Ask yourself this, when was the last time that you bought yourself a Flake in the shop?

It breaks far to easily and it’s more delicate than Daniel Sturridge’s hamstrings.

Flake

11) Curlywurly

Any adult that buys this in a shop should actually be locked up for doing so…BUT …because it’s so strange, there’s a unique charm to it that’s synonymous with Christmas.

It’s like Fairytale of New York, you’re only allowed to indulge in it for a brief period of time before it vanishes into an 11-month long hibernation.

CurlyWurly

10) Dairy Milk – Fruit and Nut

Classy, elegant and statesmanlike.

It’s far too dignified a bar to be devoured in a greedy and glutinous fashion.
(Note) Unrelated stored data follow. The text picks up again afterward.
-- ==== Sys2Proof/Machine/Parts.lean ====
section
/-! DEFINITION. The internal state of the safety path beside the registers: fault collectors, I/O dies, safe inputs, output tests, the logic graph, stops, lockstep pairs and Stay. Each is plain data; every field's reset value is its default here. -/

namespace Sys2Proof.Machine

/-- One latched line of a collector, with its charge (R185, R186). -/
structure Latch where
  line : Nat
  cls : Nat
  chg : Charge
  elem : Elem
  deriving DecidableEq, Repr

/-- One fault collector beside its registers. -/
structure FcSt where
  /-- what the status word's bits stand for -/
  latches : List Latch := []
  /-- latched since the last input agreement, to be sent in the next INPUT frame (R186) -/
  fresh : List Latch := []
  /-- sent in this cycle's INPUT frame (R186) -/
  sent : List Latch := []
  /-- what both collectors sent in this cycle, to be charged in its evaluation (R186) -/
  received : List Latch := []
  /-- the Class 2 line to the other collector (R220) -/
  cl2Line : Bool := false
  /-- the Class 2 reaction of R194 has stopped this channel's staging -/
  stopped : Bool := false
  /-- consequential windows open, by map index (R190) -/
  windows : List Nat := []
  /-- lines masked in an open window, to be looked at when it ends (R191) -/
  masked : List FaultEv := []
  /-- the next input the test event of R189 goes to -/
  testLine : Nat := 0
  deriving DecidableEq, Repr

/-- The hardware Furl timer of a die (R166, R167). -/
structure FurlSt where
  armed : Bool := false
  expired : Bool := false
  /-- time (ns) at which it was armed -/
  start : Nat := 0
  deriving DecidableEq, Repr

/-- One I/O die: its commands, switches and kill paths (R24, R27, R109). Bit n of a 16-bit mask is SOn; bit k of a 4-bit mask is LSk (die B only). -/
structure Die where
  /-- VS above its release threshold (R424) -/
  powered : Bool := false
  /-- a valid command frame has arrived since the die left reset (R424) -/
  stream : Bool := false
  /-- the die has once reached SAFE_READY (R426) -/
  wasReady : Bool := false
  /-- its channel has reached SAFE_READY since its last channel reset (R199) -/
  ready : Bool := false
  cmd : BitVec 16 := 0
  lsCmd : BitVec 4 := 0
  /-- the last command applied, with on-commands that wait for a test (R118) -/
  want : BitVec 16 := 0
  /-- arrival (ns) of the last valid command frame (R24) -/
  lastCmd : Nat := 0
  /-- staged by the channel for the next boundary -/
  staged : Option (BitVec 16 × BitVec 4) := none
  /-- switches held open by the command watchdog (R24) -/
  heldWd : BitVec 16 := 0
  /-- by fast-kill (R97, R28) -/
  heldFk : BitVec 16 := 0
  /-- by the Furl timer or the envelope line (R165) -/
  heldFurl : BitVec 16 := 0
  /-- by the device-fatal line (R30) -/
  heldFatal : BitVec 16 := 0
  /-- by supply undervoltage (R426) -/
  heldUv : BitVec 16 := 0
  /-- low-side returns held open by a kill path -/
  lsHeld : BitVec 4 := 0
  /-- opened by the current limit and still latched (R105) -/
  limitOpen : BitVec 16 := 0
  lsLimitOpen : BitVec 4 := 0
  /-- fast-kill pairs that have fired and not left demand on this die -/
  fkFired : BitVec 24 := 0
  /-- fast-killed switches that have since had an opening command at a boundary (R28) -/
  fkOpened : BitVec 16 := 0
  /-- ... and after that a closing command (R28) -/
  fkCycled : BitVec 16 := 0
  /-- blanked fast-kill pins (R98) -/
  blank : BitVec 48 := 0
  furl : FurlSt := {}
  /-- holding its STO and brake switches on hold frames (R177) -/
  holding : Bool := false
  /-- what the die holds: the 24 pair words of R100 and the three words of R168 -/
  fkWords : List Nat := []
  furlWords : List Nat := []
  deriving DecidableEq, Repr

/-- The filtered samples of the two dies: as each IOS holds them, as agreed through Stay at the last boundary. Bit n is SIn; 1 = high. -/
structure InSt where
  filt : Two (BitVec 48) := ⟨0, 0⟩
  /-- as latched by each IOS at the boundary and sent (R95) -/
  latched : Two (BitVec 48) := ⟨0, 0⟩
  agreed : Two (BitVec 48) := ⟨0, 0⟩
  /-- the other die's samples have arrived in the cycle (R95), as seen by channel A and by channel B -/
  got : Two Bool := ⟨false, false⟩
  deriving DecidableEq, Repr

/-- A pair's discrepancy and release bookkeeping. -/
structure PairSt where
  /-- guard cycles the discrepancy timer has run; 0 = stopped -/
  disc : Nat := 0
  /-- R86: the pair has shown demand on all four samples since the fault -/
  allDemand : Bool := false
  /-- R86: boundaries since the first pin returned to released -/
  back : Nat := 0
  /-- pins still owing a passing pulse after the reset of an E25 or E27 (R94) -/
  owesX : Bool := false
  owesY : Bool := false
  /-- held in demand through another pair's cross-circuit (R92) -/
  heldCross : Bool := false
  deriving DecidableEq, Repr

/-- A test-pulse source (R88). -/
structure SrcSt where
  pulsed : Bool := false
  lastStart : Nat := 0
  due : Bool := false
  /-- the pulse was granted after INTERVAL had expired -/
  late : Bool := false
  /-- the pulse now running was judged a source fault (first row of R89) -/
  badPulse : Bool := false
  deriving DecidableEq, Repr

inductive PulsePhase where
  | idle
  | announce
  | pulse
  | settle
  deriving DecidableEq, Repr

/-- The pulse token of R88 and the pulse it stands at. -/
structure PulseSt where
  phase : PulsePhase := .idle
  src : Nat := 0
  /-- confirmed by channel A and by channel B -/
  confirmed : Two Bool := ⟨false, false⟩
  /-- pins high on both comparators before the announcement (R89) -/
  judged : BitVec 48 := 0
  /-- own pins that were low in the last 50 µs on both dies, waiting to be seen high again -/
  wasLow : BitVec 48 := 0
  deriving DecidableEq, Repr

inductive TestPhase where
  | idle
  | announce
  | test
  | verify
  deriving DecidableEq, Repr

/-- The output token of R115 and the test slot it stands at. `unit` is an output, or an LSk for the LS tests. -/
structure SlotSt where
  phase : TestPhase := .idle
  kind : TestKind := .offA
  unit : Nat := 0
  confirmed : Two Bool := ⟨false, false⟩
  /-- the test phase ended with a passing verdict -/
  passed : Bool := false
  /-- an on-command waits for the end of the test phase (R118) -/
  onWaits : Bool := false
  deriving DecidableEq, Repr

/-- One test of one switch: key 2·n for the A-switch of SOn, 2·n + 1 for its B-switch, 32 + k for LSk. -/
structure TestSt where
  lastDone : Nat := 0
  due : Bool := false
  deriving DecidableEq, Repr

/-- Readback bookkeeping of one output. -/
structure OutSt where
  /-- last command change or test end (ns); R108 judges from 150 µs later -/
  changed : Nat := 0
  /-- Midpoint A, Midpoint B and the LS midpoint owed before the next switch-on (R119, R121) -/
  owesMidA : Bool := false
  owesMidB : Bool := false
  /-- held off while the dies' comparators differ (R110) -/
  disagree : Bool := false
  deriving DecidableEq, Repr

/-- Output-side state shared by both channels after agreement. -/
structure OutsSt where
  outs : Tab OutSt := []
  lsOwes : BitVec 4 := 0
  tests : Tab TestSt := []
  slot : SlotSt := {}
  /-- times (ns) of attributions under E32 or E33 on each die (R120), and of stuck comparators (R91) -/
  attr : Two (List (Nat × Nat)) := ⟨[], []⟩
  stuck : Two (List (Nat × Nat)) := ⟨[], []⟩
  /-- level last reported by each die's M, O comparators and D of each LSk -/
  readM : Two (BitVec 16) := ⟨0, 0⟩
  readO : Two (BitVec 16) := ⟨0, 0⟩
  deriving DecidableEq, Repr

/-- The internal state of one instance. Every block uses the fields its own rule needs. -/
structure InstSt where
  /-- latched output or Q -/
  q : Bool := false
  /-- previous value of the block's edge input -/
  prev : Bool := false
  /-- a second latch: muting phase, enabling needs demand, locking commanded -/
  flag : Bool := false
  /-- a third latch: the sequence of a muting is spent, lock time running -/
  flag2 : Bool := false
  /-- running counts in guard cycles -/
  k : Nat := 0
  k2 : Nat := 0
  k3 : Nat := 0
  /-- LAST's value, or SLS's latched speed -/
  v : Int := 0
  deriving DecidableEq, Repr

/-- A Class 1 fault latched in a safety function (R129, R195): its line, its element, and the evaluation number at which it was latched. -/
structure SfFault where
  sf : Nat
  line : Nat
  elem : Elem
  at_ : Nat
  deriving DecidableEq, Repr

/-- A press on a reset signal, measured in whole guard cycles (R195). -/
structure PressSt where
  prev : Bool := false
  pressing : Bool := false
  /-- evaluation at which the press began -/
  since : Nat := 0
  deriving DecidableEq, Repr

/-- One channel's copy of the logic graph's running state. -/
structure GraphSt where
  /-- values of the signals at the end of the last evaluation; LGE_SIG_n shows them -/
  sigs : Tab Int := []
  insts : Tab InstSt := []
  sfFaults : List SfFault := []
  /-- press state by reset signal -/
  presses : Tab PressSt := []
  /-- evaluations since the last channel reset -/
  evals : Nat := 0
  /-- commands formed by the evaluation: outputs, low-side returns -/
  outCmd : BitVec 16 := 0
  lsCmd : BitVec 4 := 0
  /-- the result vector has been delivered (R23) -/
  delivered : Bool := false
  /-- the other channel's vector agreed in this cycle (R22, R133) -/
  agreed : Bool := false
  /-- this cycle's staging is forbidden (R22) -/
  noStage : Bool := false
  /-- line and safety function of the block faults whose condition the last evaluation saw -/
  present : List (Nat × Nat) := []
  /-- inputs frozen at the coordinate snapshot, by signal (R21, R127) -/
  ins : Tab Int := []
  /-- SDI lags frozen at the snapshot, by instance: the larger of both channels (R172) -/
  lags : Tab Nat := []
  /-- transmit words of the last evaluation, by session (R234), and groups that LLTX publishes stop in (R266) -/
  tx : Tab TxWords := []
  lltx : Nat := 0
  /-- SDI instances whose EN is 1, with DIR (R172) -/
  sdiOn : List (Nat × Bool) := []
  /-- REEF's and SBC's commands of the last evaluation -/
  stoOn : Bool := false
  brakeOn : Bool := false
  deriving DecidableEq, Repr

/-- How a stop is to start or end at the next boundary. -/
inductive StopReq where
  | none
  | reef (cause : Nat)
  /-- with its START_CAUSE and the END_CAUSE it will have -/
  | furl (cause endCause : Nat)
  deriving DecidableEq, Repr

/-- One channel's stop (R160 to R167). Positions are unwrapped, in units of 2⁻¹⁶ st. -/
structure StopSt where
  running : Bool := false
  /-- waits for the first update at or after the boundary (t0 of R160) -/
  atT0 : Bool := false
  t0 : Nat := 0
  p0 : Int := 0
  v0 : Nat := 0
  /-- +1, −1, or 0 while DIR reads "not yet moved" -/
  s0 : Int := 0
  limit : Int := 0
  /-- consecutive updates at or below V_END (R164) -/
  slow : Nat := 0
  complete : Bool := false
  /-- start requested for the next boundary -/
  req : StopReq := .none
  /-- the graph Furls at the next boundary with this END_CAUSE -/
  furlNext : Option Nat := none
  /-- completed; STO outputs open T_OVERLAP later (R169); since when, and whether T_OVERLAP has passed -/
  overlap : Bool := false
  overlapAt : Nat := 0
  overlapDone : Bool := false
  /-- number of the stop (R175) -/
  number : Nat := 0
  /-- guard cycles REEF's Q has been 1 (R169) -/
  qCycles : Nat := 0
  /-- ARMED under R265 -/
  armed : Bool := false
  /-- a surviving-channel Reef is to start at the next boundary (R176) -/
  survivorNext : Bool := false
  deriving DecidableEq, Repr

/-- One channel's end of Stay and its lockstep pair beside the registers. -/
structure StaySt where
  /-- ALIGN frames received in training (R223) -/
  aligns : Nat := 0
  /-- the other channel's start verdicts have arrived (R223) -/
  verdicts : Bool := false
  /-- the frame being repeated after a first failure (R217), by lane: cycle, AE -/
  repeatCyc : Bool := false
  repeatAe : Bool := false
  /-- consecutive updates without a COORD frame (R219) -/
  coordMissing : Nat := 0
  coordGot : Bool := false
  /-- consecutive ticks with a skew above 1 µs (R218) -/
  skewTicks : Nat := 0
  /-- the attribution window of R221 is open -/
  attrOpen : Bool := false
  /-- offset by which channel B moves its next tick, ns (R218) -/
  tickMove : Int := 0
  /-- checker decoupled by debug (R213) -/
  decoupled : Bool := false
  /-- bit the next forced mismatch inverts (R208) -/
  nextBit : Nat := 0
  deriving DecidableEq, Repr

end Sys2Proof.Machine
end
It needs to be savoured over a cup of tea, which is why it’s not the go-to item in the selection box.

FruitAndNut

9) Fudge

It may be small, but it packs a punch.

Because it’s so rich, the ratio of sugar, butter and milk must be on the money.

It also ranks highly due to its size, perfect if you don’t want to gorge on chocolate for breakfast (yes, we said breakfast – it’s Christmas after all), but still fancy something sweet.

Fudge

8) Crunchie

If the Christmas morning adrenaline rush had a chocolate equivalent, it would be this.

The only drawback is that because it’s so rich, after eating a Crunchie, you usually don’t enjoy any other bar as much.

Still a fine entrant.

CrunchieBar-For-Cat

7) Twirl

Good texture to the chocolate, it’s far more solid than the Flake and it goes really well with tea.

It’s like Sevilla – a really strong contender to win the Europa League of chocolate bars, but it just hasn’t yet made the breakthrough on our list.

Twirl

6) Freddo

Christmas is synonymous with nostalgic memories of your childhood and no bar is better at personifying this than a Freddo.

The little bar that could.

Freddo

5) Caramel

Smooth, silky and sensuous.

Even the advertising for the Caramel is designed to seduce you.

To be fair, the Caramel is just a flirt that wants to be devoured.

Caramel

4) Chomp

They should just rename this the ‘Champ’.

It’s the perfect mix of size, taste and sustenance.

Chomp

3) Dairy Milk

My esteemed colleague Tony Cuddihy ranked this bar as the greatest one that’s on the shelves in a recent article.

His logic is sound: “When you’re this good, you don’t need frills. The bar against which all other chocolate bars are judged.”

It’s still a remarkably good bar, but it’s not top of my list.

DairyMilk

2) Boost

Chewy, chocolaty and sweet but most importantly, it hits the right balance between filling you up and not feeling like you’re bloated.

Boost

1) Double Decker

Rumour has it that God himself created this bar.

It’s a food group in itself because it contains just a hint of coffee that’s coated in an upper whipped nougat layer. All this without mentioning the lower layer of cereal ‘crispies’ that are coated in milk chocolate.

Be honest, you would lick the empty wrapper if you knew that nobody was watching.